[llvm-dev] llvm and clang are getting slower

Sean Silva via llvm-dev llvm-dev at lists.llvm.org
Wed Mar 9 13:55:06 PST 2016


On Wed, Mar 9, 2016 at 12:38 PM, Xinliang David Li <xinliangli at gmail.com>
wrote:

> The lto time could be explained by second order effect due to increased
> dcache/dtlb pressures due to increased memory footprint and poor locality.
>

Actually thinking more about this, I was totally wrong. Mehdi said that we
LTO ~56 binaries. If we naively assume that each binary is like clang and
links in "everything" and that the LTO process takes CPU time equivalent to
"-O3 for every TU", then we would expect that *for each binary* we would
see +33% (total increase >1800% vs Release). Clearly that is not happening
since the actual overhead is only 50%-100%, so we need a more refined
explanation.

There are a couple factors that I can think of.
a) there are 56 binaries being LTO'd (this will tend to increase our
estimate)
b) not all 56 binaries are the size of clang (this will tend to decrease
our estimate)
c) per-TU processing only is doing mid-level optimizations and no codegen
(this will tend to decrease our estimate)
d) IR seen during LTO has already been "cleaned up" and has less overall
size/amount of optimizations that will apply during the LTO process (this
will tend to decrease our estimate)
e) comdat folding in the linker means that we only codegen (this will tend
to decrease our estimate)

Starting from a (normalized) release build with
releaseBackend = .33
releaseFrontend = .67
release = releaseBackend + releaseFrontend  = 1

Let us try to obtain
LTO = (some expression involving releaseFrontend and releaseBackend) = 1.5-2

For starters, let us apply a), with a naive assumption that for each of the
numBinaries = 52 binaries we add the cost of releaseBackend (I just checked
and 52 is the exact number for LLVM+Clang+LLD+clang-tools-extra, ignoring
symlinks). This gives
LTO = release + 52 * releaseBackend = 21.46, which is way high.

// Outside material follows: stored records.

theorem decideTxe_spec {s : State} {gs : Nat} {g : Group} {r : TxRun} (hg : Tbl.find s.groups gs = some g) (ht : g.txe = some r) (m : Mask) :
    (s.decideTxe gs m).mem = s.mem ∧ (s.decideTxe gs m).cores = s.cores ∧ (∀ k, k ≠ gs → Tbl.find (s.decideTxe gs m).groups k = Tbl.find s.groups k) ∧
      Tbl.find (s.decideTxe gs m).groups gs = some { g with txe := some { r with lanes := m, decided := true } } ∧
      ∀ L sl, inMask m L = true → L < 32 → sl ∈ txSlices g [L] → ∃ k q, Tbl.find (s.decideTxe gs m).reqs k = some q ∧ q.txMsg = some (gs, .commit sl L) := by
  unfold State.decideTxe
  simp only [hg, Option.bind_some, ht, Option.map_some]
  have h1 := updTxe_has hg ht fun r => { r with lanes := m, decided := true }
  have h2 : ∀ k, k ≠ gs → Tbl.find (s.updTxe gs fun r => { r with lanes := m, decided := true }).groups k = Tbl.find s.groups k := fun k hk => updTxe_other _ _ _ hk
  have h3 : (s.updTxe gs fun r => { r with lanes := m, decided := true }).mem = s.mem ∧ (s.updTxe gs fun r => { r with lanes := m, decided := true }).cores = s.cores := ⟨rfl, rfl⟩
  generalize s.updTxe gs (fun r => { r with lanes := m, decided := true }) = u at h1 h2 h3 ⊢
  obtain ⟨k1, k2⟩ := sends_fold (fun x : Nat × Nat => (.commit x.1 x.2, 1#32 <<< x.2, (g.txLane x.2).accs x.1 x.2)) gs _
    ((laneList m).flatMap fun L => (txSlices g [L]).map fun sl => (sl, L)) u h1
  dsimp only at k1 k2
  generalize List.foldl (fun (s : State) (x : Nat × Nat) => s.txSend gs (.commit x.1 x.2) (1#32 <<< x.2) ((g.txLane x.2).accs x.1 x.2)) u
    ((laneList m).flatMap fun L => (txSlices g [L]).map fun sl => (sl, L)) = v at k1 k2 ⊢
  have k3 := sends_aborts gs _ (r.prepared.flatMap fun p => ((laneList p.2).filter (fun L => !inMask m L)).map fun L => (p.1, L)) v (by rw [k1.groups]; exact h1)
  refine ⟨k3.mem.trans (k1.mem.trans h3.1), k3.cores.trans (k1.cores.trans h3.2), fun k hk => by rw [k3.groups, k1.groups]; exact h2 k hk,
    by rw [k3.groups, k1.groups]; exact h1, fun L sl hi hL hs => ?_⟩
  obtain ⟨k, q, hk, hq, hm⟩ := k2 (sl, L) (List.mem_flatMap.mpr ⟨L, mem_laneList.mpr ⟨hL, hi⟩, List.mem_map.mpr ⟨sl, hs, rfl⟩⟩)
  exact ⟨k, q, k3.kept k q hk hq, hm⟩

theorem reply_decide {s : State} {gs id : Nat} {g : Group} {r : TxRun} {q : Req} {p : PcSlot} (hg : Tbl.find s.groups gs = some g) (ht : g.txe = some r)
    (hb : (s.txMsgs gs TxMsg.isPrepare).find? (fun e => e.2.stage == .performed && e.2.serial.isNone) = some (id, q)) (herr : ∀ a ∈ q.accs, a.err = 0)
    (hl : (r.todo.drop 1).filter (fun sl => (laneList r.lanes).any (fun L => !((g.txLane L).at_ sl).isEmpty)) = [])
    (hp : g.slot (txSlot g) = some p) (hc : p.phase = .commit) (hrec : (s.space (s.spidOf g)).records = false) (hrep : (s.space (s.spidOf g)).replay = none)
    (h0 : r.lanes ≠ 0#32) :
    ∃ t, exec (.txPrepareReply gs) s = .next t ∧ (t.mem = s.mem ∧ ∀ k, k ≠ gs → Tbl.find t.groups k = Tbl.find s.groups k) ∧
      (t.core (coreOf gs)).l1 = [] ∧ (∃ h, Tbl.find t.groups gs = some h ∧ h.txe = some { r with waiting := [], decided := true }) ∧
      ∀ L sl, inMask r.lanes L = true → L < 32 → sl ∈ txSlices g [L] → ∃ k q, Tbl.find t.reqs k = some q ∧ q.txMsg = some (gs, .commit sl L) := by
  have ho : (q.accs.filter (fun a => a.err != 0)).map (fun a => (a.lane, a.err)) = [] := by
    rw [List.map_eq_nil_iff, List.filter_eq_nil_iff]; intro a h; simp [herr a h]
  have := prepareReply_eq hg ht hb
  simp only [ho, List.foldl_nil] at this
  obtain ⟨_, u, u1, u2, u3, u4, u5, u6, u7, u8⟩ := this
  have hlm : (backRun r []).lanes = r.lanes := by
    unfold backRun
    simp only [List.any_nil, Bool.not_false, maskOf_true, BitVec.and_allOnes]
  rw [hlm, hl] at u8
  have hbr : backRun r [] = { r with waiting := [] } := by
    unfold backRun at hlm ⊢
    simp only at hlm
    rw [hlm]
  rw [hbr] at u7
  simp only at u8
  have hsp : u.spidOf { g with txe := some { r with waiting := [] } } = s.spidOf g := spidOf_same u4 u5 g
  have htd : u.takeDecision gs = (((u.tickRc gs).mergePending gs).acquireL1 (coreOf gs) .dev).decideTxe gs r.lanes := by
    unfold State.takeDecision
    simp only [u7]
    rw [if_neg (by
      have e : (({ g with txe := some { r with waiting := [] } } : Group).slot (txSlot { g with txe := some { r with waiting := [] } })) = some p := hp
      rw [e]; simp [hc])]
    unfold State.gated
    rw [hsp, gate_free (by rw [space_congr u3]; exact hrep)]
    dsimp only
    unfold State.logGroup
    rw [hsp, logEvent_off _ _ _ _ _ _ _ _ (by rw [space_congr u3]; exact hrec), if_neg h0]
  obtain ⟨⟨gr, te, di, t1⟩, t2, t3, _⟩ := tickRc_spec u gs _ u7
  have t4 : (u.tickRc gs).mem = u.mem := by rw [t1]
  obtain ⟨⟨gr2, m1⟩, m2, ch, m3, _⟩ := mergePending_spec (u.tickRc gs) gs _ t3
  have m4 : ((u.tickRc gs).mergePending gs).mem = u.mem := by rw [m1]; exact t4
  obtain ⟨a1, a2⟩ := acquireL1_spec ((u.tickRc gs).mergePending gs) (coreOf gs) .dev
  have a3 := a2 (by decide) (by decide)
  obtain ⟨d1, d2, d3, d4, d5⟩ := decideTxe_spec (s := ((u.tickRc gs).mergePending gs).acquireL1 (coreOf gs) .dev) (by rw [a1.2]; exact m3) rfl r.lanes
  refine ⟨_, u8, ?_⟩
  rw [htd]
  refine ⟨⟨d1.trans (a1.1.trans (m4.trans u1)), fun k hk => (d3 k hk).trans (by rw [a1.2, m2 k hk, t2 k hk, u6 k hk])⟩, ?_, ⟨_, d4, rfl⟩, d5⟩
  unfold State.core at a3 ⊢
  rw [d2]
  exact a3

end Sys2Proof.Laws
end

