-- ==== Sys2Proof/Laws/Commands.lean ====
section
/-! SUPPORT. What management commands do: one that starts, one that goes on, and each command's effect. -/

namespace Sys2Proof.Laws

open Sys2Proof.Machine
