/-! ### CrossLane -/

theorem Ends.execLxch {x0 : Hdr} {d a b : Reg} {mode : LxMode} {seg : Seg} {x6 : State} (h : Formed x6) :
    Ends outState (Machine.execLxch x0 d a b mode seg x6) :=
  .alu h
theorem Ends.execLxchRri {x0 : Hdr} {d a : Reg} {imm : BitVec 22} {mode : LxMode} {seg : Seg} {x6 : State} (h : Formed x6) :
    Ends outState (Machine.execLxchRri x0 d a imm mode seg x6) :=
  .alu h
theorem Ends.execPoll {x0 : Hdr} {d : PollDst} {a : Pred} {inv : Bool} {x4 : State} (h : Formed x4) :
    Ends outState (Machine.execPoll x0 d a inv x4) :=
  .alu h
theorem Ends.execLred {x0 : Hdr} {d a : Reg} {op : LOp} {ty : Ty} {x5 : State} (h : Formed x5) :
    Ends outState (Machine.execLred x0 d a op ty x5) :=
  .alu h
theorem Ends.execPeer {x0 : Hdr} {d a : Reg} {ty : Ty} {whole : Bool} {x5 : State} (h : Formed x5) :
    Ends outState (Machine.execPeer x0 d a ty whole x5) :=
  .alu h
theorem Ends.execBcast {x0 : Hdr} {d a b : Reg} {first : Bool} {x5 : State} (h : Formed x5) :
    Ends outState (Machine.execBcast x0 d a b first x5) :=
  .alu h
theorem Ends.meet {s : State} {w : Word} {d : Reg} {pgs : Nat} {p : Machine.Group} {same : Bool} {range : Option (Nat × Nat)}
    (h : Formed s) :
    Ends effState (s.meet w d pgs p same range) :=
  .ite (.of_state rfl (.raise (.updWg h))) (.ite (.of_state rfl (.updGroup (.updWg (.updWg h)))) (.ite (.of_state rfl (.updGroup
    (.updGroup (.same (.updGroup (.updWg h)))))) (.of_state rfl (.updGroup (.updWg (.updGroup (.same (.updWg h))))))))
theorem Ends.execRegroup {x0 : Hdr} {d a b : Reg} {gi : BitVec 5} {s : State} (h : Formed s) :
    Ends outState (Machine.execRegroup x0 d a b gi s) := by
  unfold Machine.execRegroup
  dsimp only
  refine .issue h (fun _ _ h1 => ?_)
  split
  · exact .of_state rfl h1
  · split
    · exact .of_state rfl (.updGroup (.updWg h1))
    · split
      · exact .of_state rfl h1
      · refine .ite (.of_state rfl (.updWg h1)) ?_
        split
        · exact .of_state rfl (.updGroup (.updWg h1))
        · split
          · exact .ite (.meet h1) (.of_state rfl (.updWg h1))
          · exact .of_state rfl (.updWg h1)

/-! ### Audit -/

theorem Ends.extend {s : State} {m : Nat} {x : BitVec 384} (h : Formed s) : Formed (s.extend m x) :=
  .same h
theorem Ends.auditPut {s : State} {typ : Nat} {body : List Byte} (h : Formed s) : Formed (s.auditPut typ body) :=
  .same h
theorem Ends.auditOne {s : State} {typ : Nat} {body : List Byte} (h : Formed s) : Formed (s.auditOne typ body) :=
  .ite (.auditPut h) (.ite (.same h) (.same h))
theorem Ends.audit {s : State} {typ : Nat} {body : List Byte} (h : Formed s) : Formed (s.audit typ body) :=
  .ite (.auditOne (.auditOne h)) (.auditOne h)
theorem Ends.checkpoint {s : State} (h : Formed s) : Formed s.checkpoint :=
  .audit h
theorem Ends.auditFlush {s : State} (h : Formed s) : Formed s.auditFlush :=
  .foldl (fun _ _ h1 => .audit h1) (.same h)
theorem Ends.notice {s : State} {rcd : List Byte} (h : Formed s) : Formed (s.notice rcd) :=
  .ite h (.same (.wrBytes h))
theorem Ends.retireRecord {s : State} {kind reason action die core lb index live spare parts : Nat} (h : Formed s) :
    Formed (s.retireRecord kind reason action die core lb index live spare parts) :=
  .same (.notice (.audit h))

Let us apply b). A quick check gives 371,515,392 total bytes of text in a
release build across all 52 binaries (Mac, x86_64). Clang is 45,182,976
bytes of text. So using final text size in Release as an indicator of the
total code seen by the LTO process, we can use a coefficient of 1/8, i.e.
the average binary links in about avgTextFraction = 1/8 of "everything".
LTO = release + 52 * (.125 * releaseBackend) = 3.14

We are still high. For c), Let us assume that half of releaseBackend is
spend after mid-level optimizations. So let codegenFraction = .5 be the
fraction of releaseBackend that is spend after mid-level optimizations. We
can discount this time from the LTO build since it does not that work
per-TU.
LTO = release + 52 * (.125 * releaseBackend) - (codegenFraction *
releaseBackend) = 2.98
So this is not a significant reduction.

I don't have a reasonable estimate a priori for d) or e), but altogether
they reduce to a constant factor otherSavingsFraction that multiplies the
second term
LTO = release + 52 * (.125 * otherSavingsFraction * releaseBackend) -
(codegenFraction * releaseBackend) =? 1.5-2x

Given the empirical data, this suggests that otherSavingsFraction must have
a value around 1/2, which seems reasonable.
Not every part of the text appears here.